Резо прекрасно все понял по глазам подельника.
– Лучше избавься от нее, – посоветовал он Шмелю. – На какой ляд тебе потом лишние неприятности? Сразу видно – язык у нее хуже помела.
– А вот это я и хочу проверить, – Шмель потрепал Лаврентьеву за щеку. – Как она язычком своим пользоваться умеет. Так что я, пожалуй, оставлю ее. Ты не против, пышечка?
Хозяйка трактира ничего не ответила. От страха она была ни жива ни мертва. Столько трупов в своем заведении ей еще видеть не приходилось.
– Значит, не против, – сделал заключение Шмель. – Оно и правильно. Оно ведь и к лучшему. Давай, подруга, топай на выход.
Лаврентьева, удерживаемая жиганом за локоть, неспешно двинулась к распахнутым дверям трактира.
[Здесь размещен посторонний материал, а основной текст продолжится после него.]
/-- Store an element in a dedicated buffer (R435): a full buffer is overwritten. -/
def State.canBuffer (s : State) (n b : Nat) (e : Bytes) : State :=
  have c := s.canCtl n
  have full := c.bufs.any (fun p => p.1 == b)
  have latched := c.latch.any (fun p => p.1 == b + 2)
  have c1 := { c with bufs := c.bufs.filter (fun (p : Nat × Bytes) => p.1 != b) ++ [(b, e)],
                      renewed := if full && latched then (b + 2) :: c.renewed.filter (· != b + 2) else c.renewed }
  have s1 := if full then (s.setCanCtl n c1).incFld (Reg.CAN_BUF_OVW n) (4 * b + 3) (4 * b) else s.setCanCtl n c1
  have s2 := ((s1.setBit (Reg.CAN_BUF_FLAG n) (16 + b) true).flag (Reg.CAN_BUF_FLAG n) (Reg.CAN_BUF_COUNT0 n) b).dmaRequest
    (12 + n)
  if s2.bit (Reg.CAN_BUF_ENABLE n) b then s2.canBufferEvent n b full else s2

/-- Where a received frame is stored. -/
inductive CanDest where
  | reject
  | fifo (k : Nat)
  | buffer (b : Nat)
  | station
deriving DecidableEq, Repr

/-- The destination of a frame and its MATCH field (R432). -/
def State.canMatch (s : State) (n id : Nat) (ide rtr : Bool) : CanDest × Nat :=
  have used := fun (b : Nat) => have w := s.rd (Reg.CAN_BUF_CFG n b)
    getBit w 31 && getBit w 29 == ide && getBits w 28 0 == id && !rtr
  match (List.range 8).find? used with
  | some b => (.buffer b, 0x40 + b)
  | none =>
    have hits := fun (f : Nat) =>
      have i := s.rd (Reg.CAN_FLT_ID n f)
      have m := s.rd (Reg.CAN_FLT_MASK n f)
      getBit m 31 && getBit i 29 == ide && Nat.land (Nat.xor id (getBits i 28 0)) (getBits m 28 0) == 0
    match (List.range 64).find? hits with
    | some f =>
      match s.fld (Reg.CAN_FLT_ID n f) 31 30 with
      | 0 => (.reject, f)
      | 1 => (.fifo 0, f)
      | 2 => (.fifo 1, f)
      | _ => (.station, f)
    | none =>
      match s.fld (Reg.CAN_MODE n) 25 24 with
      | 1 => (.fifo 0, 0x7F)
      | 2 => (.fifo 1, 0x7F)
      | _ => (.reject, 0x7F)

/-! Network time (R442, R443). -/

/-- ROLE of a controller: 0 off, 1 follower, 2 master. -/
def State.ttRole (s : State) (n : Nat) : Nat := s.fld (Reg.CAN_TT_CFG n) 31 30

/-- PERIOD_NS. -/
def State.ttPeriod (s : State) (n : Nat) : Nat := (s.rd (Reg.CAN_TT_PERIOD n)).toNat

/-- CAN_REFERENCE_DUE (R442): CANT has reached the next whole multiple of PERIOD_NS and the master's reference leaves now,
late by what arbitration delayed it; its SOF sets CANT. In loopback CANn_TX stays recessive (R427). -/
def execCanReferenceDue (n : Nat) (s : State) : Host.Outcome State Fault Refusal := s.whenVamp <|
  have c := s.canCtl n
  have k := c.cycle + 1
  have due := k * s.ttPeriod n
  if s.canSends n && s.ttRole n == 2 && decide (due ≤ (s.cant n).total) then
    have w := s.rd (Reg.CAN_TT_CFG n)
    have late := ((s.cant n).total - due) / 1000
    have s0 := s.setCanCtl n { c with cycle := k }
    have s1 := if s.canMode n = 3 then s0
      else s0.emit (.canFrame n (txElement (getBit w 29) false false (getBits w 28 0) [BitVec.ofNat 8 (k % 64)]))
    have s2 := (s1.setCant n due).setFld (Reg.CAN_TT_STAT n) 5 0 (k % 64)
    .next (((s2.setBit (Reg.CAN_TT_STAT n) 31 true).setBit (Reg.CAN_TT_STAT n) 30 true).setFld (Reg.CAN_TT_STAT n) 15 8
      (max (s.fld (Reg.CAN_TT_STAT n) 15 8) (min 255 late)))
  else .next s

/-- CAN_REFERENCE_LOST (R443): 3 periods without a reference. -/
def execCanReferenceLost (n : Nat) (s : State) : Host.Outcome State Fault Refusal := s.whenVamp <|
  have c := s.canCtl n
  if s.canRuns n && s.ttRole n == 1 && !c.refLost then
    have s1 := (s.setCanCtl n { c with refLost := true }).setBit (Reg.CAN_TT_STAT n) 31 false
    .next ((s1.canFlag n 5).canStatus n 5 0)
  else .next s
При этом она очень старалась не наступить ни на чье тело и не испачкаться в крови.
– Скажи Солоуху, пусть все расходятся, – бросил в спину Шмелю Рекрут.
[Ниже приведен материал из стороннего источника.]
/-- A record closes and is delivered: the sweep boundary (R103, R104, R29, R86). Slots that a record triggers have their event
(R196), and chain traffic that waited goes on (R105, R123). -/
def State.recordClose (s : State) (r : OpenRecord) : State :=
  have s1 := s.freezeView.writeRecord r
  have s2 := match s1.swp.record with
    | some (head, blocks) => s1.replayAppend head blocks
    | none => s1
  have s3 := s2.chainBoundary.estBoundary
  have s4 : State := { s3 with est := { s3.est with delivered := true } }
  have s5 := match s4.swp.record with
    | some (head, blocks) => s4.ingestRecord head blocks
    | none => s4
  (((s5.rebaseAtClose.raiseRecord).readNext 0).readNext 1).pump

/-- RECORD_DEADLINE (R103): the open record closes with what it holds. -/
def execRecordDeadline (s : State) : Host.Outcome State Fault Refusal := s.whenVamp <|
  match s.swp.opened with
  | none => .next s
  | some r => .next (s.recordClose r)

/-! Recorder (R446, R447). -/

/-- Add microseconds to a bin. -/
def RecBin.add (b : RecBin) (us : Nat) : RecBin :=
  have t := b.micros + us
  { seconds := min 0xFFFFFFFF (b.seconds + t / 1000000), micros := t % 1000000 }

/-- Add microseconds to a bin of a block. -/
def RecBlock.addTo (k : RecBlock) (i us : Nat) : RecBlock :=
  { k with bins := tset {} k.bins i ((tget {} k.bins i).add us) }

/-- Take a value into an extreme. -/
def Extreme.take (e : Extreme) (higher : Bool) (v : Word) (stamp : Nat) : Extreme :=
  if e.stamp = 0 || (if higher then f32Lt e.value v else f32Lt v e.value) then { value := v, stamp := stamp } else e

/-- A bin index clamped to a range. -/
def clampBin (i : Int) (top : Nat) : Nat := (max 0 (min i top)).toNat

/-- Bins of Table 15.1. -/
def State.voltBin (s : State) (v : Word) : Nat :=
  have lo := s.cfgW 10 0 1 0
  have hi := s.cfgW 10 0 0 0
  if f32Lt v lo then 0 else if f32Le hi v then 63
  else 1 + clampBin (f32FloorScaled (f32Div (f32Sub v lo) (f32Sub hi lo)) 62 1) 61

def tempBin (t : Int) : Nat :=
  if t < -4000 then 0 else if 8400 ≤ t then 63 else clampBin (1 + (t + 4000) / 200) 62

def State.currentBin (s : State) (i : Word) : Nat :=
  clampBin (f32FloorScaled (f32Add (f32Div i s.iRated) (f32OfRat 3 2)) 32 3) 31

def socBin (z : Word) : Nat := clampBin (f32FloorScaled z 16 1) 15

def twentieth (x : Word) : Nat := clampBin (f32FloorScaled (f32Add x (f32OfRat 16 10)) 20 1) 63

/-- A block of the live copy. -/
def State.recBlock (s : State) (k : Nat) : RecBlock := tget {} s.recorder.blocks k

/-- The live copy with a block set. -/
def State.putRecBlock (s : State) (k : Nat) (b : RecBlock) : State :=
  { s with recorder := { s.recorder with blocks := tset {} s.recorder.blocks k b } }

/-- A cell's block after a record. -/
def State.recCell (s : State) (head : Bytes) (blocks : List Bytes) (us cell : Nat) : State :=
  have p := s.sampleOf blocks cell
  have v := voltOf p.volt
  have k0 := s.recBlock cell
  have k1 := if p.usable then
    { k0.addTo (s.voltBin v) us with ext0 := k0.ext0.take true v s.stamp, ext1 := k0.ext1.take false v s.stamp } else k0
  have code := match s.placeOf cell with
    | none => 3
    | some q => ((blocks.find? (fun b => blockNode b == q.1)).map blockCode).getD 3
  have t := s.cellTemp cell
  have k2 := if code ≤ 1 then
    { k1.addTo (64 + tempBin t) us with
      ext2 := k1.ext2.take true (s.cellTempC cell) s.stamp, ext3 := k1.ext3.take false (s.cellTempC cell) s.stamp } else k1
  have k3 := match s.ctx cell with
    | none => k2
    | some c => if recInvalid head then k2
      else k2.addTo (128 + 16 * s.currentBin (recCurrent head) + socBin c.z) us
  s.putRecBlock cell k3

/-- The string block after a record. -/
def State.recString (s : State) (head : Bytes) (blocks : List Bytes) (us : Nat) : State :=
  if recInvalid head then s
  else
    have i := recCurrent head
    have usable := s.usableVolts blocks
    have k0 := s.recBlock 0
    have k1 := k0.addTo (twentieth (f32Div i s.iRated)) us
    have k2 := if f32Lt 0 i then { k1 with ext0 := k1.ext0.take true i s.stamp }
      else if f32Lt i 0 then { k1 with ext1 := k1.ext1.take true (f32Neg i) s.stamp } else k1
    have zs := s.est.ctxs.map (fun p => p.2.z)
    have k3 := if zs.isEmpty then k2 else k2.addTo (128 + 16 * s.currentBin i + socBin (f32Mean zs)) us
    have k4 := if usable.isEmpty then k3
      else
        have pw := f32Mul i (f32OfRat ((usable.map (·.2)).sum : Int) 10000)
        have fs := f32Mul (f32Mul s.iRated (f32N s.cellCount)) (s.cfgW 10 0 0 0)
        have k := k3.addTo (64 + twentieth (f32Div pw fs)) us
        if f32Lt 0 pw then { k with ext2 := k.ext2.take true pw s.stamp }
        else if f32Lt pw 0 then { k with ext3 := k.ext3.take true (f32Neg pw) s.stamp } else k
    s.putRecBlock 0 k4

/-- Step 16 of Table 3.1: the record's time and extremes (R447); the first record after Boot adds no time. -/
def State.recRecord (s : State) (head : Bytes) (blocks : List Bytes) : State :=
  have us := if s.recorder.started then recPeriod head else 0
  have s1 := s.cells.foldl (fun (t : State) c => t.recCell head blocks us c) s
  have s2 := s1.recString head blocks us
  { s2 with recorder := { s2.recorder with started := true } }

/-! Results (R187, R191). -/

/-- Rewrite the cell result table (Tables 5.12, 5.13). -/
def State.writeResults (s : State) (id : Nat) : State :=
  have flags := b2n s.est.deficient + 2 * b2n s.est.staticOn + 4 * b2n s.est.noAnchor + 8 * b2n s.est.noAnchor +
    16 * b2n (decide (0 < s.unmonitored))
  have words := fun (l : List Word) => l.flatMap (fun w => bytesLE 4 w.toNat)
  have head := bytesLE 2 id ++ bytesLE 2 flags ++ words s.est.limChg ++ words s.est.limDis ++
    s.est.limCell.flatMap (fun c => bytesLE 2 c) ++ s.est.limCause.map (fun c => BitVec.ofNat 8 c) ++
    bytesLE 2 s.anchorHours ++ [0, 0]
  s.putBytes s.cellTable (head ++ ((List.range 768).map (· + 1)).flatMap s.resultEntry)

/-- A value as Q1.23, low bits dropped, saturating. -/
def toQ23 (x : Word) : Word := BitVec.ofNat 32 (wrapInt 24 (satInt 24 (f32FloorScaled x (2 ^ 23) 1)))

/-- The estimator words (R191). -/
def State.writeWords (s : State) (blocks : List Bytes) : State :=
  have scale := s.cfgW 1 6 0 f32One
  have sumV := f32OfRat (((s.usableVolts blocks).map (·.2)).sum : Int) 10000
  have sumO := (s.est.ctxs.map (fun p => s.ocv p.2.z (s.cellTempC p.1) p.2.h)).foldl f32Add 0
  (((s.wr (Reg.CTL_EST 0) (toQ23 (f32Div (s.est.limChg.getD 0 0) s.iRated))).wr (Reg.CTL_EST 1)
    (toQ23 (f32Div (s.est.limDis.getD 0 0) s.iRated))).wr (Reg.CTL_EST 2) (toQ23 (f32Div sumV scale))).wr
    (Reg.CTL_EST 3) (toQ23 (f32Div sumO scale))

/-- The limit table after a record (R176, R236). -/
def State.writeLimits (s : State) : State :=
  have s1 := (List.range 4).foldl (fun (t : State) h =>
    (t.wr (Reg.PCS_LT_CHG h) (s.est.limChg.getD h 0)).wr (Reg.PCS_LT_DIS h) (s.est.limDis.getD h 0)) s
  (s1.wr Reg.PCS_LT_FLAGS (BitVec.ofNat 32 (1 + 2 * b2n s.est.deficient + 4 * b2n s.est.staticOn +
    8 * b2n s.est.noAnchor))).ltCommit

/-! The fast layer completes. -/

/-- Temperatures and usable voltages that a record brings (R158, R178). -/
def State.takeSamples (s : State) (blocks : List Bytes) : State :=
  s.cells.foldl (fun (t : State) c =>
    have p := s.sampleOf blocks c
    { t with est := { t.est with
      temps := match p.temp with
        | some v => tset noTemp t.est.temps c v
        | none => t.est.temps
      volts := if p.usable then tset 0 t.est.volts c p.volt else t.est.volts } }) s

/-- Completion times of the regions (R152): a region above 56 µs in three sweeps in a row overloads its units. -/
def State.fastTimes (s : State) (us : List Nat) : State :=
  (List.range 8).foldl (fun (t : State) r =>
    have v := us.getD r 0
    have n := if 56 < v then satInc (tget 0 t.est.slow r) 3 else 0
    have hosts := (regionUnits (r + 1)).filter (fun u => t.unitLives u && !(t.hostedBy u).isEmpty)
    have new := if n = 3 then hosts.filter (fun u => !(t.est.overloaded.contains u)) else []
    ({ t with est := { t.est with
      slow := tset 0 t.est.slow r (if n = 3 then 0 else n), overloaded := t.est.overloaded ++ new } }).setFld
      (Reg.EST_REGION r) 7 0 (min 255 v)) s

/-- EST_REANCHORED once in a sweep that re-anchors cells (R161). -/
def State.reanchorEvent (s : State) : State :=
  match s.est.ctxs.filter (fun p => p.2.reanchoredAt == some s.monoNs) with
  | [] => s
  | p :: rest => s.strobe Src.EST_REANCHORED (min 255 (rest.length + 1) * 2 ^ 16 + p.1)

/-- Ten minutes have passed since a request. -/
def State.mayAsk (s : State) (at_ : Option Nat) : Bool :=
  match at_ with
  | none => true
  | some t => decide (t + 600 ≤ s.tim.mono.sec)

/-- The impedance layer asks for a band H burst (R170). -/
def State.askBurst (s : State) : State :=
  have moved := s.est.ctxs.any (fun p => decide (p.2.level ≤ 2) && p.2.started && p.2.fitted &&
    f32Lt (f32Mul (f32OfRat 5 100) p.2.rohmFit) (f32Abs (f32Sub p.2.rohm p.2.rohmFit)))
  if moved && s.mayAsk s.est.askedH then
    ({ s with est := { s.est with askedH := some s.tim.mono.sec } }).requestBurst false
  else s

/-- FAST_LAYER_COMPLETE (R133, R160, R176, R187, R191, R447): fastUs gives each region's completion time. -/
def execFastLayerComplete (fastUs : List Nat) (s : State) : Host.Outcome State Fault Refusal := s.whenVamp <|
  match s.est.delivered, s.swp.record with
  | true, some (head, blocks) =>
    have s0 := ({ s with est := { s.est with delivered := false } }).takeSamples blocks
    have s1 := s0.cells.foldl (fun (t : State) c => t.fastCell (recIn head) blocks c) s0
    have s2 := ((s1.wireFindings s0 (recIn head) blocks).fastTimes fastUs).reanchorEvent
    have s3 := (s2.formLimits blocks).showEst
    have s4 := ((s3.writeResults (recId head)).writeLimits).writeWords blocks
    .next (s4.recRecord head blocks).askBurst
  | _, _ => .next s

/-! Impedance. -/

/-- BURST_BINS_DONE (R124, R126, R168): the bins of the band in hand, the marks they make, and the model fits; the
burst is complete. -/
def execBurstBinsDone (s : State) : Host.Outcome State Fault Refusal := s.whenVamp <|
  match s.swp.burst with
  | none => .next s
  | some b =>
    if s.burstState ≠ 5 then .next s
    else
      have s1 := s.cells.foldl (fun (t : State) c => t.binsCell b c) s
      have s2 := s1.cells.foldl State.impedanceMark s1
      have s3 := s2.cells.foldl State.fitCell s2
      have seqDone : Bool := b.band = 2 ∧ s3.swp.inSeq
      have s4 : State := { s3 with est := { s3.est with
        lastSequence := if seqDone then s3.supply.opSeconds else s3.est.lastSequence } }
      .next (s4.burstEnd 0 0)

/-- FULL_SEQUENCE_REQUEST_TIMER (R170): 2 h of operation without an anchor and without a full sequence. -/
def execFullSequenceRequestTimer (s : State) : Host.Outcome State Fault Refusal := s.whenVamp <|
  if s.est.lastAnchor + 7200 ≤ s.supply.opSeconds ∧ s.est.lastSequence + 7200 ≤ s.supply.opSeconds ∧
      s.mayAsk s.est.askedSeq then
    .next (({ s with est := { s.est with askedSeq := some s.tim.mono.sec } }).requestBurst true)
  else .next s

/-! Anchors. -/

/-- The anchor update of a cell (R171): the voltage less va + vb observes OCV, with the variance of both, and moves z and b only.
That b stands in what is observed is DEDUCED: nothing else could move it (assumption 238). -/
def State.anchorUpdate (s : State) (c : Ctx) (p : Sample) (t : Word) : Ctx :=
  have relaxed := f32Add (f32Add (c.p 1 1) (c.p 2 2)) (f32Mul (f32N 2) (c.p 1 2))
  have residual := f32Sub (f32Sub (f32Sub (f32Sub (voltOf p.volt) c.va) c.vb) (s.ocv c.z t c.h)) c.b
  { c.observe [s.ocvSlope c.z t c.h, 0, 0, f32One] residual (f32Add (f32Sq s.sigmaV) relaxed) [0, 3] with
    fullAnchor := decide (c.level ≤ 2) }

/-- A rest anchor of a cell. Its open capacity window closes without an observation and a new one opens (DESIGN CHOICE, assumption
238). -/
def State.anchorCell (s : State) (blocks : List Bytes) (cell : Nat) : State :=
  match s.ctx cell with
  | none => s
  | some c =>
    if !c.started || c.replaying || !s.unitLives c.unit then s
    else
      have p := s.sampleOf blocks cell
      have c1 := if p.usable then s.anchorUpdate c p (s.cellTempC cell) else c
      have e := c1.endPoint
      s.putChecked cell { c1 with window := some (e.1, e.2, 0, s.monoNs) }

/-- REST_ANCHOR (R171, R172): every hosted cell anchors on the record's sample, and a journal write is
triggered. A further anchor waits until the current has reached the threshold. -/
def execRestAnchor (s : State) : Host.Outcome State Fault Refusal := s.whenVamp <|
  match s.est.anchorArmed && s.swp.restSince.isSome, s.swp.record with
  | true, some (_, blocks) =>
    have s1 := s.cells.foldl (fun (t : State) c => t.anchorCell blocks c) s
    have s2 : State := { s1 with est := { s1.est with
      lastAnchor := s1.supply.opSeconds, noAnchor := false, anchorArmed := false, noAnchorH := 0 } }
    .next (s2.journalTrigger 2)
  | _, _ => .next s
Затем он склонился над распластанным Петей Маленьким и рывком сорвал с шеи убитого толстую золотую цепочку с золотым массивным крестом.
– На память, – прокомментировал Рекрут. – Говорят, Пете Маленькому этот крест удачу приносил. До поры до времени, правда. Теперь посмотрим, сгодится ли он мне.
Резо только неопределенно повел плечами. Дескать, дело твое. Раскурив папиросу, он первым покинул трактир на Моховой. Рекрут еще раз окинул холодным взглядом помещение, удовлетворенно кивнул и последовал за соратником.
Казань. Центральный парк
Сверчинский неспешно двигался по аллее, заложив руки в карманы кожаного плаща и низко наклонив голову. В нынешние неспокойные времена в столь поздний час центральный казанский парк выглядел особо пустынным. Луна, пробиваясь сквозь багряные кроны деревьев, тускло освещала посыпанные песком дорожки.
У одной из скамеек с видом на небольшое озерцо Кондрат Сергеевич остановился. Поднял голову, огляделся, затем достал из кармана серебряные часы на цепочке и раскрыл их. До назначенной встречи с информатором оставалось не так уж и много времени. Всего каких-то пару минут. Однако Григория нигде не было видно.
Сверчинский опустился на скамейку. Закурил.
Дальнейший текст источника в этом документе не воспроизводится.